New York and Rome-based architecture firm Architensions and architect and design educator, Andrew Bruno, have designed a speculative, cooperative fourplex sitting in the Vermont Knolls neighborhood of south Los Angeles.
Called Knolls Co-Living, the project is a proposal for the Low-Rise: Housing Ideas for Los Angeles competition. The $100,000 design challenge tasks architects and landscape architects to envision appealing and sustainable models for low-rise, multi-unit housing. The project also expands, as stated by the firm, “...Architensions’ interest in reimagining contemporary housing as multi-generational and deeply communal.”
This project follows other cooperative housing proposals by Architensions, such as Big Ideas Small Lots in New York and Ex-Galateo social housing in Italy. Knolls Co-Living challenges traditional single-family typologies, and, instead, emphasizes shared spaces and functions.
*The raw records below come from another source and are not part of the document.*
-- ==== Sys2Proof/Laws/Memory.lean ====
section
/-! SUPPORT. The laws of the text memory: a read after a write, and that every write keeps the canonical form
(20_memory.md R42, R43; log entry 3). -/

namespace Sys2Proof.Machine

theorem Memory.lookup_insert (m : List Host.Cell) (a p : Nat) (v : Byte) :
    Memory.lookup (Memory.insert m a v) p = if p = a then some v else Memory.lookup m p := by
  induction m with
  | nil => simp [Memory.insert, Memory.lookup, eq_comm]
  | cons c m ih =>
    rw [Memory.insert]
    split
    · simp [Memory.lookup, eq_comm]
    · split
      · subst_vars
        simp only [Memory.lookup]
        grind
      · simp only [Memory.lookup, ih]
        grind

/-- A read after a write gives the byte written at that cell and leaves every other cell alone (20_memory.md R42, R43). -/
theorem Memory.read_write (m : List Host.Cell) (a p : TxtAddr) (v : Byte) :
    Memory.read (Memory.write m a v) p = if p = a then v else Memory.read m p := by
  unfold Memory.read Memory.write
  rw [Memory.lookup_insert]
  by_cases h : p = a
  · simp [h]
  · rw [if_neg (by rwa [BitVec.toNat_inj]), if_neg h]

@[simp] theorem State.memWrite_memRead_self (s : State) (a : TxtAddr) (v : Byte) : (s.memWrite a v).memRead a = v := by
  simp [State.memWrite, State.memRead, Memory.read_write]

theorem State.memWrite_memRead_of_ne (s : State) {a p : TxtAddr} (h : p ≠ a) (v : Byte) :
    (s.memWrite a v).memRead p = s.memRead p := by
  simp [State.memWrite, State.memRead, Memory.read_write, h]

theorem Memory.risesFrom_insert {lo a : Nat} {m : List Host.Cell} (h : Memory.risesFrom lo m = true) (hlo : lo ≤ a)
    (v : Byte) : Memory.risesFrom lo (Memory.insert m a v) = true := by
  induction m generalizing lo with
  | nil => simp [Memory.insert, Memory.risesFrom, hlo]
  | cons c m ih =>
    simp only [Memory.risesFrom, Bool.and_eq_true, decide_eq_true_eq] at h
    rw [Memory.insert]
    split
    · simp only [Memory.risesFrom, Bool.and_eq_true, decide_eq_true_eq]
      exact ⟨hlo, by omega, h.2⟩
    · split
      · simp only [Memory.risesFrom, Bool.and_eq_true, decide_eq_true_eq]
        subst_vars
        exact ⟨hlo, h.2⟩
      · simp only [Memory.risesFrom, Bool.and_eq_true, decide_eq_true_eq]
        exact ⟨h.1, ih h.2 (by omega)⟩

theorem Memory.mem_insert {m : List Host.Cell} {a : Nat} {v : Byte} {c : Host.Cell} (h : c ∈ Memory.insert m a v) :
    c = (a, v) ∨ c ∈ m := by
  induction m with
  | nil => simpa [Memory.insert] using h
  | cons d m ih =>
    rw [Memory.insert] at h
    split at h
    · simpa using h
    · split at h <;> simp only [List.mem_cons] at h ⊢ <;> grind

/-- Every write keeps the canonical form of the text memory. -/
theorem Memory.wf_write {m : List Host.Cell} (h : Memory.wf m = true) (a : TxtAddr) (v : Byte) :
    Memory.wf (Memory.write m a v) = true := by
  simp only [Memory.wf, Memory.write, Bool.and_eq_true, List.all_eq_true, decide_eq_true_eq] at h ⊢
  refine ⟨Memory.risesFrom_insert h.1 (Nat.zero_le _) v, fun c hc => ?_⟩
  rcases Memory.mem_insert hc with rfl | hc
  · exact a.isLt
  · exact h.2 c hc

end Sys2Proof.Machine
end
Additionally, the fourplex responds to the lack of shade in historically low-income Los Angeles neighborhoods by including energy-efficient cooling strategies and canopied communal areas throughout the design.
“With this project, we are attempting to overcome the contemporary idea of housing as a lifestyle. Units are not self-sufficient, isolating environments, rather they need the help of collective spaces created outside the units to properly support their inhabitants' daily lives,” says Architensions co-founder Alessandro Orsini.
“The problem of standardization of housing and their production has made architects rely on the same spatial distribution solutions. Instead, we want to transform under-utilized spaces such as corridors inside the units and lobbies to eliminate the idea of hierarchy and seclusion. In addition, we need to move on from the modernist notion of housing linked to the patriarchal family model informed by traditional male-female relationships and the nuclear family as isolated unit,” adds Architensions co-founder Nick Roseboro.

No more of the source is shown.